▸ Your task:
Down to the last line, copy the records below without any change.

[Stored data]
theorem State.rejectTask_mem (s : State) (t : Nat) (lr : Nat) (reason : Nat) (index : Nat) : (State.rejectTask s t lr reason index).mem = s.mem := by
  unfold State.rejectTask
  repeat' first
    | (with_reducible rfl)
    | rw [State.parkTask_mem]
    | dsimp only
    | split
    | (refine foldl_mem _ ?_ _ _ |>.trans ?_ <;> [intro _ _; skip])
    | (with_reducible apply getD_map_mem <;> [intro _; skip])
    | (with_reducible apply elim_mem <;> [intro _; skip])
    | (refine foldl_mem1 _ ?_ _ _ |>.trans ?_ <;> [intro _ _; skip])

theorem State.settleTask_wf (s : State) (t : Nat) (c : VEntry) (h : Memory.wf s.mem = true) : Memory.wf (State.settleTask s t c).mem = true := by
  unfold State.settleTask
  repeat' first
    | (with_reducible assumption)
    | (with_reducible exact trivial)
    | rw [State.kittyWait_mem]
    | rw [State.modTask_mem]
    | rw [State.parkTask_mem]
    | rw [State.post_mem]
    | rw [State.rejectTask_mem]
    | (with_reducible apply State.kittyMisfit_wf)
    | (with_reducible apply State.placeKitty_wf)
    | (with_reducible apply MoveWf.ok)
    | (with_reducible apply MoveWf.wait)
    | (with_reducible apply MoveWf.fault)
    | (with_reducible apply OptWf.some)
    | (with_reducible exact OptWf.none)
    | (with_reducible apply OutWf.next)
    | (with_reducible exact OutWf.fault)
    | (with_reducible exact OutWf.refused)
    | dsimp only
    | split
    | (with_reducible apply foldl_wf <;> [intro _ _ _; skip])
    | (with_reducible apply getD_map_wf <;> [intro _; skip])
    | (with_reducible apply elim_wf <;> [intro _; skip])
    | (with_reducible apply getD_wf)
    | (with_reducible apply foldl_wf1 <;> [intro _ _ _; skip])
    | (with_reducible apply OptWf.of; assumption)
    | (with_reducible apply AllocWf.placed; assumption)
    | (with_reducible apply AllocWf.waits; assumption)
    | (with_reducible apply State.allocate_wf)
    | (with_reducible apply State.actRow_wf)
    | (with_reducible apply MoveWf.of_ok; assumption)
    | (with_reducible apply MoveWf.of_wait; assumption)
    | (with_reducible apply MoveWf.of_fault; assumption)
    | (with_reducible apply MoveWf.bind <;> [skip; intro _ _])
    | (with_reducible apply OptWf.findSome; intro _)
    | (with_reducible apply OptWf.map; intro _ _)
    | (intro _ _)
    | (with_reducible apply Memory.wf_filter)
    | (with_reducible apply State.write_wf)
    | (with_reducible apply State.writeAt_wf)
    | (with_reducible apply State.writeNat_wf)

theorem State.scanAbort_mem (s : State) (die : Nat) (level : Nat) : (State.scanAbort s die level).mem = s.mem := by
  unfold State.scanAbort
  repeat' first
    | (with_reducible rfl)
    | rw [State.csrPut_mem]
    | dsimp only
    | split
    | (refine foldl_mem _ ?_ _ _ |>.trans ?_ <;> [intro _ _; skip])
    | (with_reducible apply getD_map_mem <;> [intro _; skip])
    | (with_reducible apply elim_mem <;> [intro _; skip])
    | (refine foldl_mem1 _ ?_ _ _ |>.trans ?_ <;> [intro _ _; skip])

theorem State.takeKitty_mem (s : State) (t : Nat) (k : Task) : (State.takeKitty s t k).mem = s.mem := by
  unfold State.takeKitty
  repeat' first
    | (with_reducible rfl)
    | rw [State.modTask_mem]
    | dsimp only
    | split
    | (refine foldl_mem _ ?_ _ _ |>.trans ?_ <;> [intro _ _; skip])
    | (with_reducible apply getD_map_mem <;> [intro _; skip])
    | (with_reducible apply elim_mem <;> [intro _; skip])
    | (refine foldl_mem1 _ ?_ _ _ |>.trans ?_ <;> [intro _ _; skip])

▸ Response area:
theorem State.rejectTask_mem (s : State) (t : Nat) (lr : Nat) (reason : Nat) (index : Nat) : (State.rejectTask s t lr reason index).mem = s.mem := by
  unfold State.rejectTask
  repeat' first
    | (with_reducible rfl)
    | rw [State.parkTask_mem]
    | dsimp only
    | split
    | (refine foldl_mem _ ?_ _ _ |>.trans ?_ <;> [intro _ _; skip])
    | (with_reducible apply getD_map_mem <;> [intro _; skip])
    | (with_reducible apply elim_mem <;> [intro _; skip])
    | (refine foldl_mem1 _ ?_ _ _ |>.trans ?_ <;> [intro _ _; skip])

theorem State.settleTask_wf (s : State) (t : Nat) (c : VEntry) (h : Memory.wf s.mem = true) : Memory.wf (State.settleTask s t c).mem = true := by
  unfold State.settleTask
  repeat' first
    | (with_reducible assumption)
    | (with_reducible exact trivial)
    | rw [State.kittyWait_mem]
    | rw [State.modTask_mem]
    | rw [State.parkTask_mem]
    | rw [State.post_mem]
    | rw [State.rejectTask_mem]
    | (with_reducible apply State.kittyMisfit_wf)
    | (with_reducible apply State.placeKitty_wf)
    | (with_reducible apply MoveWf.ok)
    | (with_reducible apply MoveWf.wait)
    | (with_reducible apply MoveWf.fault)
    | (with_reducible apply OptWf.some)
    | (with_reducible exact OptWf.none)
    | (with_reducible apply OutWf.next)
    | (with_reducible exact OutWf.fault)
    | (with_reducible exact OutWf.refused)
    | dsimp only
    | split
    | (with_reducible apply foldl_wf <;> [intro _ _ _; skip])
    | (with_reducible apply getD_map_wf <;> [intro _; skip])
    | (with_reducible apply elim_wf <;> [intro _; skip])
    | (with_reducible apply getD_wf)
    | (with_reducible apply foldl_wf1 <;> [intro _ _ _; skip])
    | (with_reducible apply OptWf.of; assumption)
    | (with_reducible apply AllocWf.placed; assumption)
    | (with_reducible apply AllocWf.waits; assumption)
    | (with_reducible apply State.allocate_wf)
    | (with_reducible apply State.actRow_wf)
    | (with_reducible apply MoveWf.of_ok; assumption)
    | (with_reducible apply MoveWf.of_wait; assumption)
    | (with_reducible apply MoveWf.of_fault; assumption)
    | (with_reducible apply MoveWf.bind <;> [skip; intro _ _])
    | (with_reducible apply OptWf.findSome; intro _)
    | (with_reducible apply OptWf.map; intro _ _)
    | (intro _ _)
    | (with_reducible apply Memory.wf_filter)
    | (with_reducible apply State.write_wf)
    | (with_reducible apply State.writeAt_wf)
    | (with_reducible apply State.writeNat_wf)

theorem State.scanAbort_mem (s : State) (die : Nat) (level : Nat) : (State.scanAbort s die level).mem = s.mem := by
  unfold State.scanAbort
  repeat' first
    | (with_reducible rfl)
    | rw [State.csrPut_mem]
    | dsimp only
    | split
    | (refine foldl_mem _ ?_ _ _ |>.trans ?_ <;> [intro _ _; skip])
    | (with_reducible apply getD_map_mem <;> [intro _; skip])
    | (with_reducible apply elim_mem <;> [intro _; skip])
    | (refine foldl_mem1 _ ?_ _ _ |>.trans ?_ <;> [intro _ _; skip])

theorem State.takeKitty_mem (s : State) (t : Nat) (k : Task) : (State.takeKitty s t k).mem = s.mem := by
  unfold State.takeKitty
  repeat' first
    | (with_reducible rfl)
    | rw [State.modTask_mem]
    | dsimp only
    | split
    | (refine foldl_mem _ ?_ _ _ |>.trans ?_ <;> [intro _ _; skip])
    | (with_reducible apply getD_map_mem <;> [intro _; skip])
    | (with_reducible apply elim_mem <;> [intro _; skip])
    | (refine foldl_mem1 _ ?_ _ _ |>.trans ?_ <;> [intro _ _; skip])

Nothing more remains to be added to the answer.